*** AVAILABLE RECORDS Section Begins ***

-- ==== Sys2Proof/Laws/Blocks.lean ====
section
/-! SUPPORT. What each operation that several commands share can do, once: one lemma per operation, so that a statement about a
command need not unfold it. -/

namespace Sys2Proof.Machine

variable (s : State) (p q : Port)

/-! ### The attention sets and the rest of a link -/

/-- A link without its attention set: what only telegrams, breaks and responses move (R171). -/
def State.receive (q : Port) : Link := { s.link q with attention := [] }

/-- Raising a cause adds it to one set, if the port may hold it in its table, and touches nothing else (R179). -/
theorem mem_raise (c e : Cause) : e ∈ ((s.raise p c).link q).attention ↔
    e ∈ (s.link q).attention ∨ (p = q ∧ e = c) := by
  have h : e ∈ Cause.all := by cases e <;> decide
  have hr : ∀ l : Link, e ∈ (l.raise c).attention ↔ e ∈ l.attention ∨ e = c := by
    intro l
    simp [Link.raise, raiseIn, h, or_comm]
  by_cases hq : q = p
  · subst hq
    simp [State.raise, hr]
  · have hp : ¬p = q := fun h => hq h.symm
    simp [State.raise, link_setLink_ne s p q _ hq, hp]

@[simp] theorem receive_raise (c : Cause) : (s.raise p c).receive q = s.receive q := by
  by_cases hq : q = p
  · subst hq
    simp [State.receive, State.raise, Link.raise]
  · simp [State.receive, State.raise, link_setLink_ne s p q _ hq]

@[simp] theorem receive_raiseIf (b : Bool) (c : Cause) : (s.raiseIf b p c).receive q = s.receive q := by
  simp only [State.raiseIf]
  split <;> simp

theorem receive_of_links {t : State} (h : ∀ o, t.link o = s.link o) : t.receive q = s.receive q := by
  simp [State.receive, h]

@[simp] theorem receive_requestEval : s.requestEval.receive q = s.receive q := by simp [State.receive]

@[simp] theorem receive_figureChange (k : Kind) (x : Int) : (s.figureChange k x).receive q = s.receive q := by
  simp only [State.figureChange, receive_raiseIf]
  exact receive_of_links s q fun o => by simp

@[simp] theorem receive_moveGen (g : Generator) : (s.moveGen g).receive q = s.receive q := by
  have h : ({ s with gen := g } : State).receive q = s.receive q := receive_of_links s q fun o => by simp
  simp only [State.moveGen]
  split <;> split <;> simp [h]

@[simp] theorem receive_testEvent (m : Bool) : (s.testEvent m).receive q = s.receive q := by
  simp only [State.testEvent, receive_raiseIf]
  exact receive_of_links s q fun o => by cases o <;> rfl

@[simp] theorem receive_moveTest (g : Generator) (m : Bool) : (s.moveTest g m).receive q = s.receive q := by
  simp only [State.moveTest, receive_testEvent]
  exact receive_of_links s q fun o => by cases o <;> rfl

@[simp] theorem receive_genBoundary : s.genBoundary.receive q = s.receive q := by
  simp only [State.genBoundary, State.endTest, State.loadCapacities]
  split <;> simp

@[simp] theorem receive_evaluate : s.evaluate.receive q = s.receive q := by
  simp only [State.evaluate]
  split
  · rfl
  · simp only [receive_raiseIf]
    exact receive_of_links s q fun o => by simp

@[simp] theorem receive_boundary (old : Nat) (r : Bool) : (s.boundary old r).receive q = s.receive q := by
  have h : ∀ c, (s.bookBoundary old c r).receive q = s.receive q := by
    intro c
    simp only [State.bookBoundary, receive_evaluate, receive_raiseIf]
    exact receive_of_links s q fun o => by simp
  simp only [State.boundary]
  split <;> simp [h]

@[simp] theorem receive_stepBack : s.stepBack.receive q = s.receive q := by
  have h : ∀ c, (s.bookStepBack c).receive q = s.receive q := by
    intro c
    simp only [State.bookStepBack, receive_raiseIf]
    exact receive_of_links s q fun o => by simp
  simp only [State.stepBack]
  split <;> simp [h, State.loadCapacities]

@[simp] theorem receive_handStateChange (w : MeterState) (b : Bool) :
    (s.handStateChange w b).receive q = s.receive q := by
  have h : s.loseLock.receive q = s.receive q := by
    have h1 : ∀ (t : State) (j : Journal), ({ t with journal := j } : State).receive q = t.receive q :=
      fun t j => receive_of_links t q fun o => by simp
    simp only [State.loseLock, h1, receive_moveGen, receive_raise]
  simp only [State.handStateChange, receive_moveGen]
  split <;> simp [h]

/-! ### The operations behind several commands -/

/-- Handing the generator's new items over leaves them in place; only the journal and port S see the figures. -/
theorem moveGen_eq (g : Generator) : s.moveGen g =
    { s with gen := g, journal := (s.moveGen g).journal, linkS := (s.moveGen g).linkS } := by
  have h : ∀ (t : State) (k : Kind) (x : Int), t.figureChange k x =
      { t with journal := (t.figureChange k x).journal, linkS := (t.figureChange k x).linkS } := by
    intro t k x
    simp only [State.figureChange, State.raiseIf]
    split <;> rfl
  simp only [State.moveGen]
  split <;> split
  · rfl
  · rw [h]
  · rw [h]
  · rw [h, h { s with gen := g }]

/-- An evaluation writes the book's risk fields and may raise SHORTFALL at A and S; nothing else moves (R88 to R90). -/
theorem evaluate_eq : s.evaluate =
    { s with
      book := { s.book with records := s.evaluate.book.records }, linkA := s.evaluate.linkA, linkS := s.evaluate.linkS } := by
  simp only [State.evaluate, State.raiseIf]
  split
  · rfl
  · split <;> rfl

/-- The end of a frame: an idle bus, or DISABLED out of DRAINING (R149). -/
theorem endFrame_cases : (s.bus.state = .draining ∧ s.endFrame = s.enterDisabled) ∨
    (s.bus.state ≠ .draining ∧ s.endFrame = { s with bus := { s.bus with frame := .idle } }) := by
  simp only [State.endFrame]
  split
  · next h => exact .inl ⟨h, rfl⟩
  · next h => exact .inr ⟨h, rfl⟩

/-- A collision: DISABLED out of DRAINING, BACKOFF below four in a row, FAULT at the fourth (R160, R161). -/
theorem collided_cases : (s.bus.state = .draining ∧ s.collided = s.enterDisabled) ∨
    (s.bus.state ≠ .draining ∧ s.bus.collisions < 3 ∧ s.collided = { s with bus := { s.bus with
      state := .backoff, frame := .idle, collisions := s.bus.collisions + 1
      backoff := some ((s.bus.collisions + 1) * 10000) } }) ∨
    (s.bus.state ≠ .draining ∧ 3 ≤ s.bus.collisions ∧ s.collided = s.enterFault) := by
  simp only [State.collided, State.ladder]
  split
  · next h => exact .inl ⟨h, rfl⟩
  · next h =>
    split
    · next hn => exact .inr (.inl ⟨h, by omega, rfl⟩)
    · next hn => exact .inr (.inr ⟨h, by omega, rfl⟩)

/-- A figure of 0 opens no record; any other opens one after room is made (R163, R165, R168). -/
theorem openRecord_cases (j : Journal) (k : Kind) (x : Int) (now : Option Time) :
    (x = 0 ∧ j.openRecord k x now = j) ∨ ∃ e : Episode, x ≠ 0 ∧ e.state = .isOpen ∧ e.kind = k ∧
      directionOf x = some e.direction ∧ e.closingTimer = false ∧ e.number = nextSerial j.counter ∧
      j.openRecord k x now = { j with
        records := (makeRoom (j.records.map fun r =>
          if r.openOf k.other then { r with flags := { r.flags with concurrent := true } } else r)).1 ++ [e]
        counter := nextSerial j.counter } := by
  simp only [Journal.openRecord]
  split
  · next h =>
    refine .inl ⟨?_, rfl⟩
    simp only [directionOf] at h
    split at h
    · cases h
    · split at h
      · cases h
      · omega
  · next d h =>
    refine .inr ⟨_, ?_, rfl, rfl, h, rfl, rfl, rfl⟩
    rintro rfl
    simp [directionOf] at h

/-- Room is made by dropping at most one record, never an OPEN one (R168). -/
theorem makeRoom_open (rs : List Episode) (p : Episode → Bool) (hp : ∀ e, p e = true → e.state = .isOpen) :
    (makeRoom rs).1.filter p = rs.filter p := by
  have h : ∀ sel : Episode → Bool, (∀ e, sel e = true → p e = false) → (rs.eraseP sel).filter p = rs.filter p := by
    intro sel hs
    induction rs with
    | nil => rfl
    | cons e es ih =>
      by_cases he : sel e = true
      · simp [he, hs e he]
      · simp [he, List.filter_cons, ih]
  simp only [makeRoom]
  split
  · rfl
  · split
    · refine h _ fun e he => ?_
      cases hpe : p e
      · rfl
      · rw [hp e hpe] at he; cases he
    · refine h _ fun e he => ?_
      cases hpe : p e
      · rfl
      · rw [hp e hpe] at he; cases he

/-! ### What an owning block cannot touch -/

/-- The parts of the state that only the outside moves: the waiting commands, the member and the pins. -/
def State.outside (s : State) : List Instr × Member × Bool × BitVec 2 := (s.pending, s.member, s.freeze, s.lrate)

/-- No owning block touches the waiting commands, the member or the pins. -/
theorem ownOf_outside (r : Request) : (ownOf p r s).state.outside = s.outside := by
  cases r <;> simp only [ownOf]
  all_goals
    try simp only [ownSetTime, State.moveClock, ownEnroll, ownAmend, ownRemove, ownReadSite, ownSetItems]
    try simp only [ownDefineWindow, ownClearWindow, ownSetBranch, ownSetDefaultClass, editWith, ownSuspend, ownResume,
      State.putInForce, ownQueryClass, ownReadWindows]
    try simp only [ownSetOfferParams, ownOfferQuery, ownHold, State.holdAt, State.grant, ownAward, ownRelease,
      State.settleHold, ownReadBook]
    try simp only [ownSetMeter, ownReadMeter, ownSetFlParams, ownArmFl, ownDisarmFl, armAnswer, ownSetPoint,
      ownSetSlParams, ownEnterTest, ownInject, ownLeaveTest]
    try simp only [ownReadBranchLoad, ownReadResponse, ownReadJournal, ownReleaseJournal]
    try simp only [ownBusEnable, ownBusDisable, busAnswer, ownBusConfig, ownBusRestore]
    try simp only [ownSetLinkMode, ownStatus, ownIdentify, refuse]
  all_goals (repeat' split) <;> first | rfl | simp [State.outside]

/-- No owning block touches a link but its attention set, except SET_LINK_MODE on its own port (R176). -/
theorem ownOf_receive (r : Request) (h : ∀ m, r ≠ .setLinkMode m) : (ownOf p r s).state.receive q = s.receive q := by
  cases r <;> simp only [ownOf]
  all_goals
    try simp only [ownSetTime, State.moveClock, ownEnroll, ownAmend, ownRemove, ownReadSite, ownSetItems]
    try simp only [ownDefineWindow, ownClearWindow, ownSetBranch, ownSetDefaultClass, editWith, ownSuspend, ownResume,
      State.putInForce, ownQueryClass, ownReadWindows]
    try simp only [ownSetOfferParams, ownOfferQuery, ownHold, State.holdAt, State.grant, ownAward, ownRelease,
      State.settleHold, ownReadBook]
    try simp only [ownSetMeter, ownReadMeter, ownSetFlParams, ownArmFl, ownDisarmFl, armAnswer, ownSetPoint,
      ownSetSlParams, ownEnterTest, ownInject, ownLeaveTest]
    try simp only [ownReadBranchLoad, ownReadResponse, ownReadJournal, ownReleaseJournal]
    try simp only [ownBusEnable, ownBusDisable, busAnswer, ownBusConfig, ownBusRestore]
    try simp only [ownStatus, ownIdentify, refuse]
  case setLinkMode m => exact absurd rfl (h m)
  all_goals (repeat' split) <;> try simp only [receive_raise, receive_moveGen, receive_moveTest, receive_boundary,
    receive_stepBack, receive_requestEval, receive_handStateChange, State.loadCapacities, State.endTest]
  case status =>
    by_cases hq : q = p
    · subst hq; simp [State.receive]
    · simp [State.receive, link_setLink_ne s p q _ hq]
  all_goals exact receive_of_links _ _ fun o => by cases o <;> rfl

/-! ### Characters, replies and checks (R146, R155, R181) -/

/-- A character without error spells its byte (R146). -/
theorem busCharacter_spells : ∀ b : Byte, (!(busCharacter b).getLsbD 0 && !busCharacterError (busCharacter b)) = true ∧
    (busCharacter b).extractLsb' 1 8 = b := by decide +kernel

/-- The characters of some bytes spell those bytes. -/
theorem replyBytes_characters (bs : List Byte) : replyBytes (bs.map busCharacter) = some bs := by
  unfold replyBytes
  rw [if_pos]
  · simp [List.map_map, Function.comp_def, busCharacter_spells]
  · rw [List.all_map, List.all_eq_true]
    exact fun b _ => (busCharacter_spells b).1

/-- One character that does not begin, or is in error, spoils a reply. -/
theorem replyBytes_none {cs : List (BitVec 11)} {c : BitVec 11} (h : c ∈ cs)
    (bad : (!c.getLsbD 0 && !busCharacterError c) = false) : replyBytes cs = none :=
  if_neg fun all => Bool.false_ne_true (bad.symm.trans (List.all_eq_true.1 all c h))

/-- Everything a character can do at the assembler: it begins or lengthens a telegram that is not complete, or nothing
(R173). -/
theorem collect_cases (l : Link) (b : Byte) :
    (∃ bs, l.assembler.bytes = some bs ∧ unfinished (bs ++ [b]) = true ∧
      l.collect b = { l with assembler := .partialTelegram (bs ++ [b]) }) ∨ l.collect b = l := by
  unfold Link.collect
  split
  · next bs h =>
    split
    · next u => exact .inl ⟨bs, h, u, rfl⟩
    · exact .inr rfl
  · exact .inr rfl

/-- A character of a link spells its byte (R172). -/
theorem linkByte_character : ∀ b : Byte, linkByte (linkCharacter b) = some b := by decide +kernel

/-- What is handed over for a poll of `a` changes the record the poll was begun for and no other (R155). -/
theorem changePolled_eq (a : Address) (f : Site → Site) (rs : List Site) :
    changePolled a f rs = rs.map fun r => if r.address = a ∧ r.polled = true then f r else r := by
  refine List.map_congr_left fun r _ => ?_
  by_cases at_a : r.address = a <;> by_cases mark : r.polled = true <;> simp [at_a, mark]

/-- Where the polled record was deleted, what is handed over for it is discarded (R155). -/
theorem changePolled_of_deleted {a : Address} {rs : List Site} (h : polledAt rs a = none) (f : Site → Site) :
    changePolled a f rs = rs := by
  rw [changePolled_eq]
  refine (List.map_congr_left fun r hr => ?_).trans rs.map_id
  have gone := List.find?_eq_none.1 h r hr
  exact if_neg fun hit => gone (by simp [hit.1, hit.2])

/-- The marks of a poll move no record. -/
@[simp] theorem address_markPolled (a : Address) (rs : List Site) :
    (markPolled a rs).map Site.address = rs.map Site.address := by simp [markPolled, Function.comp_def]

/-- FBTX is high with no frame in progress (R145). -/
@[simp] theorem fbtx_idle (n : Nat) : Frame.idle.fbtx n = true := rfl

/-- TX is high with no response in transmission (R171). -/
theorem tx_of_quiet {l : Link} (h : l.response = none) (n : Nat) : l.tx n = true := by simp [Link.tx, Link.levels, h]

/-- The end of a poll at its reply: a good report is taken and the frame ends, any other outcome is recorded. -/
theorem takeReply_cases (s : State) (a : Address) (bs : List Byte) :
    (replyOutcome a bs = .good ∧ s.takeReply a bs = (s.goodReport a (reportOf bs)).endFrame) ∨
      (replyOutcome a bs ≠ .good ∧ s.takeReply a bs = s.endPoll a (replyOutcome a bs)) := by
  unfold State.takeReply
  cases replyOutcome a bs <;> simp

/-- The two bytes of a field spell it. -/
theorem halfOf_bytes (h : Half) : halfOf (h.extractLsb' 8 8) (h.extractLsb' 0 8) = h := by
  refine BitVec.eq_of_getLsbD_eq fun i hi => ?_
  rw [halfOf, BitVec.getLsbD_append]
  by_cases low : i < 8
  · simp [low]
  · have below : i - 8 < 8 := by omega
    have back : 8 + (i - 8) = i := by omega
    simp [low, below, back]

/-- Bytes with two more behind them pass the check exactly where those two spell the CRC of the others (R181). -/
theorem checkMatches_append (bs : List Byte) (check : Half) : checkMatches (bs ++ bytesOf check) = true ↔ check = crc16 bs := by
  have front : (bs ++ bytesOf check).take ((bs ++ bytesOf check).length - 2) = bs := by simp [bytesOf]
  rw [checkMatches, front, beq_iff_eq, withCheck]
  refine ⟨fun h => ?_, fun h => h ▸ rfl⟩
  have h := List.append_cancel_left h
  simp only [bytesOf, List.cons.injEq, and_true] at h
  rw [← halfOf_bytes check, ← halfOf_bytes (crc16 bs), h.1, h.2]

end Sys2Proof.Machine
end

*** AVAILABLE RECORDS Section Ends ***

REQUIRED ACTION: Whenever a line of the entries contains "behind", it counts toward the total; state that total alone.

EXERCISE OUTPUT: 2